While today “nostalgia” is used to describe the longing for a lost time, the word originally signified acute homesickness, a condition widely regarded as a dangerous and often deadly illness. Doctors maintained that it could kill, either by worsening existing maladies or by causing its own physical symptoms, which included heart palpitations, lesions, damage to internal organs, “hectic fever,” bowel problems and incontinence.
A Civil War veteran described nostalgia’s effects in 1866, noting how it “fastens upon the breast of its prey, and sucks, vampyre-like, the breath of his nostrils. Many a heroic spirit after braving death at the cannon’s mouth … has at length succumbed unresistingly to this vampyre, Nostalgia.” During the Civil War, with close to three million men away from home and therefore potential victim to its ravages, Americans both on the battlefield and on the home front worried about nostalgia.
Homesickness was widespread in both the Confederate and Union armies, as thousands of surviving journals and letters testify. Many men came from rural areas and were away from farm and family for the first time. Added to this sense of displacement was the fear that they might be killed in battle and never see their loved ones again.

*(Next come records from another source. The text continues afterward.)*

/-- Writes the next slot of an object's ring (R108). -/
def writeSlot (o : Nat) (angle : Word) (s : State) : State :=
  let (seq, slot) := (lookupNat s.mo.ring o).getD (0, 0)
  let seq' := (seq + 1) % 2 ^ 32
  let ws := slotWords seq' (actPos s o) angle (if o < 256 then mapGet 0 s.mo.treat o else 0)
  let s1 := mramPutAll (ringBase o + 8 * slot) (ws ++ [0, word (crc16 (wordBits ws))]) s
  pcSys 0x5D 8 { s1 with mo := { s1.mo with ring := mapPut (0, 0) s1.mo.ring o (seq', (slot + 1) % 64) } }

/-- A queued store leaves the queue and is written; one that does not verify sets STORE_ERR (R108, R109). -/
def takeStore (x : StillStore) (angle : Word) (ok : Bool) (s : State) : State :=
  let s1 := { s with mo := { s.mo with stores := s.mo.stores.erase x } }
  if ok then writeSlot x.obj angle s1 else raiseEvent 102 (putBit (mpStat x.obj) 12 true s1)

/-- A queued store is written once its angle has arrived; a mover has none (R108, R109). -/
def standstillStore (o : Nat) (ok : Bool) (s : State) : State :=
  match s.mo.stores.find? fun x => x.obj == o && (decide (256 ≤ o) || x.angle.isSome) with
  | none => s
  | some x => takeStore x (if o < 256 then x.angle.getD 0 else 0) ok s

/-- A store still queued at L5 is written at once; an angle that has not arrived is a free value (R109; DESIGN CHOICE, log entry 58). -/
def flushStore (x : StillStore) (s : State) : State :=
  if x.obj < 256 ∧ x.angle = none then
    let (v, s1) := freeNat s
    takeStore x (word v) true s1
  else takeStore x (if x.obj < 256 then x.angle.getD 0 else 0) true s

def execStandstillStore (o : Fin 288) (ok : Bool) (s : State) : Host.Outcome State Fault Refusal :=
  .next (standstillStore o.val ok s)

/-- The newest valid slot of a ring at BOOT: its SEQ and number (R109, R508). -/
def newestSlot (s : State) (o : Nat) : Option (Nat × Nat) :=
  if !(s.mem.mram.any fun e => decide (ringBase o ≤ e.1) && decide (e.1 < ringBase o + 512)) then none
  else
    (List.range 64).foldl (fun best i =>
      let b := ringBase o + 8 * i
      let ws := mramGetAll s b 6
      let seq := fld (mramGet s b) 11 0 * 2 ^ 20 + (mramGet s (b + 1)).toNat
      if crc16 (wordBits ws) = fld (mramGet s (b + 7)) 15 0 then
        match best with
        | none => some (seq, i)
        | some (q, j) => if serialNewer 32 seq q then some (seq, i) else some (q, j)
      else best) none

/-- BOOT takes the newest slot of each object; unmoved since, it restores position and angle (R109). -/
def restoreStandstill (s : State) : State :=
  upTo 288 (fun o s =>
    match newestSlot s o with
    | none => s
    | some (seq, i) =>
      let b := ringBase o + 8 * i
      let s1 := { s with mo := { s.mo with ring := mapPut (0, 0) s.mo.ring o (seq, (i + 1) % 64) } }
      if mramGet s (b + 6) = 0 then
        let p := sext 40 ((mramGet s (b + 2)).toNat * 2 ^ 20 + (mramGet s (b + 3)).toNat)
        let s2 := putBit (mpStat o) 13 true (setLoop o { loopOf s1 o with x := p * 4096 } s1)
        { s2 with lk := { s2.lk with angles := if o < 256 then mapPut 0 s2.lk.angles o (mramGet s (b + 4)) else s2.lk.angles } }
      else s1) s
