-- ==== Sys2Proof/Machine/GroupWrite.lean ====
section
/-! DEFINITION. Group writes: staging, the commit decision, repeats and the inconsistent group (04 R120-R123). -/

namespace Sys2Proof.Machine

/-- The members: the nodes marked in MP_GW_MEMB (R120). -/
def gwMembers (s : State) : List Nat := ((List.range 120).filter fun i => bitOf s (0xF0FA04 + i / 20) (i % 20)).map (· + 2)

def gwPhase (s : State) : Nat := fldOf s 0xF0FA01 19 18
def gwEpoch (s : State) : Nat := fldOf s 0xF0FA01 15 0
def setGw (g : GroupWrite) (s : State) : State := { s with mo := { s.mo with gw := g } }

/-- MISSING counts the members not yet APPLIED. -/
def showMissing (s : State) : State := putFld 0xF0FA02 6 0 ((gwMembers s).filter fun a => !s.mo.gw.applied.contains a).length s

/-- The blend tables with staged words that no write of W[63] has committed: a part of the head's own load (R120, R125; DEDUCED, log entry 26). -/
def stagedTables (s : State) : List Nat :=
  let words := (s.regs.filterMap fun e => if 0xF0C000 ≤ e.1 ∧ e.1 < 0xF0F000 then some (e.1 - 0xF0C000) else none) ++ s.mo.blend.map (·.1)
  ((words.filter fun i => regGet s (0xF0C000 + i) != mapGet 0 s.mo.blend i).map (· / 64)).eraseDups

/-- The biquads with staged coefficients that no write of A2 has committed, number 4 a + k: the other part (R120, R159; DEDUCED, log entry 26). -/
def stagedBiquads (s : State) : List Nat :=
  let words := (s.regs.filterMap fun e =>
      if 0xF10000 ≤ e.1 ∧ e.1 < 0xF20000 ∧ 0x60 ≤ e.1 % 256 ∧ e.1 % 256 < 0x80 then some ((e.1 - 0xF10000) / 256 * 256 + (e.1 % 256 - 0x60)) else none) ++ s.sv.bq.map (·.1)
  ((words.filter fun i => decide (i % 8 < 5) && regGet s (0xF10060 + i) != mapGet 0 s.sv.bq i).map fun i => i / 256 * 4 + i % 256 / 8).eraseDups

/-- The axes of the head's own part: those whose boundary names one of its tables, and those whose biquads it holds (R122). -/
def headAxes (s : State) : List Nat :=
  ((List.range (axisCount s)).filter fun a => isSegAxis s a && s.mo.gw.tables.contains (fldOf s (mpBase a + 36) 15 8)) ++ s.mo.gw.biquads.map (· / 4)

/-- The head's own part takes effect (R120). -/
def commitHead (s : State) : State := forEach s.mo.gw.biquads commitBiquad (forEach s.mo.gw.tables commitTable s)

/-- STAGE at a boundary of a cycle s: a new epoch; STAGE E goes out in this cycle (R120). It starts nothing while an attempt runs or the group is inconsistent (R122). -/
def gwStage (s : State) : State :=
  if gwPhase s = 0 ∧ running s then
    showMissing (putFld 0xF0FA01 15 0 (gwEpoch s + 1) (putFld 0xF0FA01 19 16 4 (setGw { cycle := some 0, sent := 1, staged := [], applied := [], tables := stagedTables s, biquads := stagedBiquads s } s)))
  else s

def execStage (s : State) : Host.Outcome State Fault Refusal := .next (gwStage s)

/-- The attempt ends with ABORT E (R120). -/
def gwAbandon (s : State) : State :=
  raiseEvent 79 (putBit 0xF0FA02 19 true (putFld 0xF0FA01 19 18 0 (setGw { s.mo.gw with cycle := none, sent := 3, tables := [], biquads := [] } s)))

/-- ABORT before commit, at a boundary (R120). -/
def gwAbort (s : State) : State := if gwPhase s = 1 then gwAbandon s else s

def execAbortBeforeCommit (s : State) : Host.Outcome State Fault Refusal := .next (gwAbort s)

/-- The axes of the group: those of its members, and of the head's part (R122). -/
def groupAxes (s : State) : List Nat := ((gwMembers s).flatMap fun a => nodeAxes s a) ++ headAxes s

/-- GRP_INC of every axis of every member and of the head's part (R122, R124). -/
def setGrpInc (on : Bool) (s : State) : State :=
  forEach (groupAxes s) (fun x s => whenB (decide (x < 256)) (putBit (mpStat x) 3 on) s) s

/-- CLEAR at a boundary: the axes of the group are no longer marked (R122). -/
def gwClear (s : State) : State :=
  if gwPhase s = 3 then setGw GroupWrite.reset (setGrpInc false (putFld 0xF0FA01 19 18 0 s)) else s

def execClear (s : State) : Host.Outcome State Fault Refusal := .next (gwClear s)

/-- The decision in cycle s + 2: COMMIT E if every member reported STAGED, else ABORT E (R120). -/
def gwDecide (s : State) : State :=
  if gwPhase s = 1 ∧ s.mo.gw.cycle = some 2 then
    if (gwMembers s).all fun a => s.mo.gw.staged.contains a then putFld 0xF0FA01 19 18 2 (setGw { s.mo.gw with sent := 2 } s)
    else gwAbandon s
  else s

def execGroupCommitDecision (s : State) : Host.Outcome State Fault Refusal := .next (gwDecide s)

/-- The objects that stop when a group is inconsistent: its axes, and the movers over those that are segment axes (R122). -/
def gwObjects (s : State) : List Nat :=
  ((groupAxes s).flatMap fun x => if isSegAxis s x then (carried s x).map (fun w => 256 + w.1) else [x]).eraseDups

/-- A member still not APPLIED in cycle s + 9: the group is inconsistent (R122). -/
def gwInconsistent (s : State) : State :=
  if gwPhase s = 2 ∧ s.mo.gw.cycle = some 9 ∧ (gwMembers s).any (fun a => !s.mo.gw.applied.contains a) then
    raiseEvent 28 (putFld 0xF0FA01 19 18 3 (setGrpInc true s))
  else s

def execGroupInconsistent (s : State) : Host.Outcome State Fault Refusal := .next (gwInconsistent s)

/-- A member reported STAGED E in the cycle just ended, or left its slot empty (R120). -/
def gwWanting (s : State) : Bool :=
  (gwMembers s).any fun a => !(nodeOf s a).got || ((nodeOf s a).grp == 1 && (nodeOf s a).grpEpoch == gwEpoch s)

/-- The group sequence at the boundary that begins a cycle: the head's part takes effect with cycle s + 3, repeats are counted as they are sent (R120-R122, R124). -/
def gwCycle (s : State) : State :=
  let gw := s.mo.gw
  match gw.cycle with
  | none => setGw { gw with sent := 0 } s
  | some c =>
    let s1 := showMissing (setGw { gw with cycle := some (c + 1), sent := 0 } s)
    if gwPhase s = 2 ∧ c + 1 = 3 then commitHead s1
    else if gwPhase s = 2 ∧ (gwMembers s).all (fun a => gw.applied.contains a) then
      raiseEvent 79 (putFld 0xF0FA01 19 18 0 (setGw { gw with cycle := none, sent := 0, tables := [], biquads := [] } s1))
    else if gwPhase s = 2 ∧ (c + 1 = 4 ∨ c + 1 = 6 ∨ c + 1 = 8) ∧ gwWanting s then
      putFld 0xF0FA01 17 16 (fldOf s 0xF0FA01 17 16 + 1) (setGw { gw with cycle := some (c + 1), sent := 2 } s1)
    else if gwPhase s = 3 ∧ c + 1 = 10 then
      forEach (gwObjects s) (fun o s => whenB (hasProfile s o) (stopObj o 2 true) s) (setGw { gw with cycle := none, sent := 0 } s1)
    else s1

/-- The command field of MP_GW_CTRL as it takes effect at a boundary (R120). -/
def gwCommand (code : Nat) (s : State) : State :=
  if code = 1 then gwStage s else if code = 2 then gwAbort s else if code = 3 then gwClear s else s

end Sys2Proof.Machine
end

An 1861 letter from Richard Simpson, a soldier in the Third South Carolina Volunteers, to his aunt was typical. “We are now in the land of danger, far, far from home,” he wrote. Simpson had been away from home before, but, he confided: “I never wished to be back as bad in my life. How memory recalls every little spot, and how vividly every little scene flashes before my mind. Oh! If there is one place dear to me it is home sweet home. How many joys cluster there. To join once more the family circle (I mean you all) and talk of times gone by would be more to me than all else besides.”

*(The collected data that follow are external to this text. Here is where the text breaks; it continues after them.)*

-- ==== Sys2Proof/Machine/Pair.lean ====
section
/-! DEFINITION. The redundant head pair: pair-lane frames, inputs, signatures, self-diagnosis, alignment, takeover and exchange (08 R227-R255). -/

namespace Sys2Proof.Machine

def setPr (p : Pair) (s : State) : State := { s with pr := p }

/-- The registers the two units keep identical (R232, R258): the MP_ block, the SV_ windows with the generators, KS_OVL_REQ and GH_BRK_REQ. -/
def replicated (a : Nat) : Bool := (decide (0xF08000 ≤ a) && decide (a < 0xF20000)) || a == 0xF48008 || a == 0xF34007

/-- The unit sends on the pair lane: in a pair, from JOIN on, and not silent (R230, R240). -/
def onLane (s : State) : Bool := paired s && !s.pr.silent && s.lk.st != .off

/-- Sends a pair-lane frame. -/
def laneSend (b : FrameBody) (s : State) : State := whenB (onLane s) (sendLane b) s

/-- All batches. -/
def allBatches (s : State) : List Nat := (List.range (batchCount s)).map (· + 1)

/-- Alignment is lost in every batch (R241, R243); the active starts to align anew. -/
def unalignAll (s : State) : State :=
  showRole (setPr { s.pr with unaligned := allBatches s, adoptStep := if s.pr.active then 1 else s.pr.adoptStep } s)

/-- One batch is unaligned, to be realigned (R237, R240). -/
def unalign (b : Nat) (s : State) : State :=
  if s.pr.unaligned.contains b then s
  else showRole (setPr { s.pr with unaligned := s.pr.unaligned ++ [b], adoptStep := if s.pr.active && s.pr.adoptStep == 0 then 3 else s.pr.adoptStep } s)

/-! ### Receiving on the lane (R229, R231) -/

/-- The checks of every pair-lane frame: validity, in whichever link state, then the epoch, where one older or at half the range is stale; the frame may be used where the answer is true (R229, R231, R247, R508). -/
def laneFrame (k : RxCheck) (e : Nat) (s : State) : State × Bool :=
  if !paired s || !linkCounts s then (s, false)
  else
    let k1 := if s.pr.laneUp then k else .code
    match k1 with
    | .code => (count 0xF30011 s, false)
    | .crc | .format | .address => (count 0xF30010 s, false)
    | .ok =>
      if !linkOn s then (s, false)
      else if serialOlder 16 e s.lk.epoch then (count 0xF3000B s, false)
      else if s.lk.st = .lead ∧ serialNewer 16 e s.lk.epoch then (superseded s, false)
      else
        let s1 := setPr { s.pr with heardLane := true, lost := false } s
        (putBit 0xF30002 13 false s1, true)

/-- What a frame does that passes the checks of the lane. -/
def onFrame (k : RxCheck) (e : Nat) (f : State → State) (s : State) : State :=
  let r := laneFrame k e s
  if r.2 then f r.1 else r.1

/-- A follower takes the newer epoch of the unit that holds the role (R248). -/
def followEpoch (e : Nat) (s : State) : State := if !s.pr.active && serialNewer 16 e s.lk.epoch then setEpoch e s else s

/-! ### Role resolution (R241) -/

/-- Entry into RUN-STANDBY: profiles, first use, and no batch aligned (R93, R150, R241, R476). -/
def enterStandby (e : Nat) (s : State) : State :=
  let s1 := { s with sys := { s.sys with op := .runStandby }, pr := { s.pr with active := false, empty := 0 } }
  let s2 := startMotion (setEpoch e s1)
  unalignAll s2

/-- The partner begins to align anew: its role becomes 010b from another than 011b, or its PAIR_LOST is 1 (R241, R243). -/
def partnerAnew (was : Nat) (u : StateIn) : Bool := u.role.toNat == 2 && ((was != 2 && was != 3) || u.status.getLsbD 5)

/-- STATE_RECEIVED (R230, R241, R247); the stored epoch counts from a frame of LISTEN or COLDSTART (R248). -/
def takeState (e : Nat) (u : StateIn) (s : State) : State :=
  let was := s.pr.partnerRole
  let diff := u.cfgsig.toNat != s.ks.cfgSig
  let cold := s.lk.st == .listen || s.lk.st == .coldstart
  let s1 := setPr { s.pr with partnerCfgSig := some u.cfgsig.toNat, partnerEpoch := if cold then some u.stored.toNat else s.pr.partnerEpoch, partnerRole := u.role.toNat,
                              partnerState := true, jRecv := u.j.toNat, cfgDiff := diff } s
  let s2 := putBit 0xF30002 10 diff (if u.act && !s1.pr.active then { s1 with mains := { s1.mains with j := u.j.toNat } } else s1)
  let s3 := if s2.sys.op = .join then s2 else followEpoch e s2
  if s3.sys.op = .join ∧ s3.lk.st = .follow ∧ u.role.toNat = 1 ∧ !diff ∧ u.unitB ≠ lkUnitB s3 ∧ !bitOf s3 0xF28009 16 then enterStandby e s3
  else if s3.pr.active && partnerAnew was u then unalignAll s3
  else s3

def execStateReceived (k : RxCheck) (e : BitVec 16) (u : StateIn) (s : State) : Host.Outcome State Fault Refusal :=
  .next (onFrame k e.toNat (takeState e.toNat u) s)

/-! ### Inputs (R235) -/

/-- INC_RECEIVED: the standby takes the active's cycle inputs, and its following profiles their reference from them (R101, R235). -/
def takeInc (fb : List FbIn) (sdm : List (Int × BitVec 4)) (km : Nat) (s : State) : State :=
  if isStandby s then followOnce s (setPr { s.pr with inc := some (fb, sdm, km) } s) else s

def execIncReceived (k : RxCheck) (e : BitVec 16) (fb : List FbIn) (sdm : List (Int × BitVec 4)) (km : Nat) (s : State) :
    Host.Outcome State Fault Refusal := .next (onFrame k e.toNat (takeInc fb sdm km) s)

/-- IN_RECEIVED: the first IN of a batch in the cycle (R235). -/
def takeIn (b mask : Nat) (recs : List UplRec) (s : State) : State :=
  if isStandby s && !(s.pr.ins.any fun x => x.1 == b) then
    setPr { s.pr with ins := s.pr.ins ++ [(b, mask, recs)] } s
  else s

def execInReceived (k : RxCheck) (e : BitVec 16) (b : Nat) (mask : BitVec 8) (recs : List UplRec) (s : State) :
    Host.Outcome State Fault Refusal := .next (onFrame k e.toNat (takeIn b mask.toNat recs) s)

/-! ### Signatures (R237-R239) -/

/-- A computation fault of the cycle with sequence number q: counted, its cycle kept, and self-diagnosis of the lanes asked for (R237, R239). -/
def computationFault (q : Nat) (axes : List Nat) (s : State) : State :=
  let s1 := putPair 0xF30004 q (count 0xF3000A s)
  raiseEvent 12 (setPr { s1.pr with diagQ := q, lastComp := some q, diagNext := s1.pr.diagNext ++ axes.filter fun a => !s1.pr.diagNext.contains a } s1)

/-- Compares the two SIGs of a batch and cycle, aligned in both units, once both are there; a lane that differed on the link counts as one whose OSIG differs (R237, R238). -/
def compareSig (b q : Nat) (s : State) : State :=
  if !paired s || s.pr.unaligned.contains b || s.pr.compared.contains (b, q) then s
  else
    match s.pr.sigOwn.find? (fun x => x.batch == b && x.seq == q), s.pr.sigPartner.find? (fun x => x.batch == b && x.seq == q) with
    | some o, some p =>
      let lanes := ((batchAxes s b).zip (o.osig.zip p.osig)).filterMap fun x => if x.2.1 = x.2.2 then none else some x.1
      let diffs := lanes ++ s.pr.osigDiff.filterMap fun x => if x.1 = q ∧ x.2.1 = b ∧ !lanes.contains x.2.2 then some x.2.2 else none
      let s1 := setPr { s.pr with compared := s.pr.compared ++ [(b, q)] } s
      if diffs.isEmpty then s1 else if o.isig = p.isig then computationFault q diffs s1 else unalign b s1
    | _, _ => s

/-- SIG_RECEIVED. -/
def takeSig (x : SigRec) (s : State) : State := compareSig x.batch x.seq (setPr { s.pr with sigPartner := s.pr.sigPartner ++ [x] } s)

def execSigReceived (k : RxCheck) (e : BitVec 16) (b : SigKey) (isig : BitVec 32) (osig : List (BitVec 16)) (s : State) :
    Host.Outcome State Fault Refusal := .next (onFrame k e.toNat (takeSig ⟨b.batch, b.seq.toNat, b.own, isig.toNat, osig.map (·.toNat)⟩) s)

/-- BATCH_END at time t: the programs, then the comparison with a SIG already received (R128, R237). -/
def execBatchEnd (bad : Bool) (t : Nat) (s : State) : Host.Outcome State Fault Refusal :=
  let s0 := advance t s
  .next (match s0.sv.late, s0.sv.batch with
    | some x, _ => compareSig x.1.batch x.1.seq (batchEnd bad s0)
    | none, some b => compareSig b s0.lk.q (batchEnd bad s0)
    | none, none => s0)

/-- The lanes a diagnosis recomputes: 8 in mode C, 16 in mode A, 32 in mode B (R239). -/
def diagMax (s : State) : Nat := if modeOf s = 1 then 32 else if modeOf s = 2 then 8 else 16

/-- Self-diagnosis starts at the CI after the fault: the check lane turns to the lanes that differed, in ascending axis number (R239). -/
def startDiag (s : State) : State :=
  if s.pr.diagNext.isEmpty || s.pr.diag || s.lk.q == s.pr.diagQ then s
  else
    let lanes := (List.range 256).filter s.pr.diagNext.contains
    let s1 := putWord 0xF30003 (word (lanes.headD 255 * 256 + min lanes.length 255)) s
    putBit 0xF30002 12 true (setPr { s1.pr with diag := true, diagLanes := lanes, diagNext := [], ownRes := 0, partRes := 0 } s1)

/-- The lanes that the running diagnosis recomputes: of those that differed, the first of the mode (R239). -/
def diagRecomputed (s : State) : List Nat := s.pr.diagLanes.take (diagMax s)

/-- The forced rescan of the windows of the lanes and of their parameter axes finds a mismatch (R239, R267). -/
def diagRescanBad (s : State) : Bool :=
  (diagRecomputed s ++ (diagRecomputed s).flatMap fun a => (ledBy s a).map fun m => paramAxis s (256 + m)).any fun a =>
    (List.range 4).any fun i => mapHas s.gh.sigs ((svBase a - 0xF00000) / 64 + i)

While Simpson’s homesickness was intense, it was not debilitating. For thousands of other men, the emotion sapped their strength and left them ill. When it became this serious, doctors deemed it nostalgia. Union records offer a good picture of its consequences: over the course of the war’s first year, the Surgeon General reported, there were 572 cases of nostalgia among troops. Those numbers rose in subsequent years, peaking in the year ending in June 1863, after the draft had begun. That year more than 2,000 men were listed as suffering from nostalgia; 12 succumbed to it. The year with the most fatalities was 1865, when 24 men died of the disease. In all, between 1861 and 1866, 5,537 Union soldiers suffered homesickness acutely enough to come to a doctor’s attention, and 74 died of it.
Given the deadly risks believed to accompany the condition, soldiers of all ranks monitored their own mental health as well as that of their comrades. Union Gen. Joseph Shields wrote in 1862 that soldiers, “if not allowed to go home and see their families … droop and die. … I have watched this.” In August 1864, Gen. Benjamin Butler worried that this might happen to him, writing his wife, “You make me so homesick. I shall have nostalgia like a Swiss soldier.” Men lower in the ranks harbored the same fears. Cyrus Boyd of the 15th Iowa Infantry wrote in 1863, somewhat hyperbolically, “More men die of homesickness than all other diseases — and when a man gives up and lies down he is a goner. Keep the mind occupied with something new and keep going all the time except when asleep.”
In light of such fears, soldiers and physicians looked for possible causes of and cures for nostalgia. What sparked the emotion? And how could it be assuaged? Some pointed to the letters that soldiers received from home. If they didn’t receive enough letters, they might grow lonely and sad and begin a descent into nostalgia. On the other hand, if they received too many letters, they also might dwell overmuch on the family scenes they were missing.
Doctors also theorized that music might carry a soldier’s mind back to his family. As a result, some units took steps to prohibit particularly moving melodies. S. Millett Thompson, of the 13th New Hampshire Volunteer Infantry, reported that “the bands are forbidden to play pathetic or plaintive tunes, such as Home, Sweet Home… Auld Lang Syne, etc., lest they serve to dispirit, and unnerve our suffering men.” Such a rule was not frivolous, as Numa Barned, a Union soldier forced to listen to new “homesick recruits” playing “Home, Sweet Home,” confided. “I don’t like to hear it for it makes me feel queer,” he wrote.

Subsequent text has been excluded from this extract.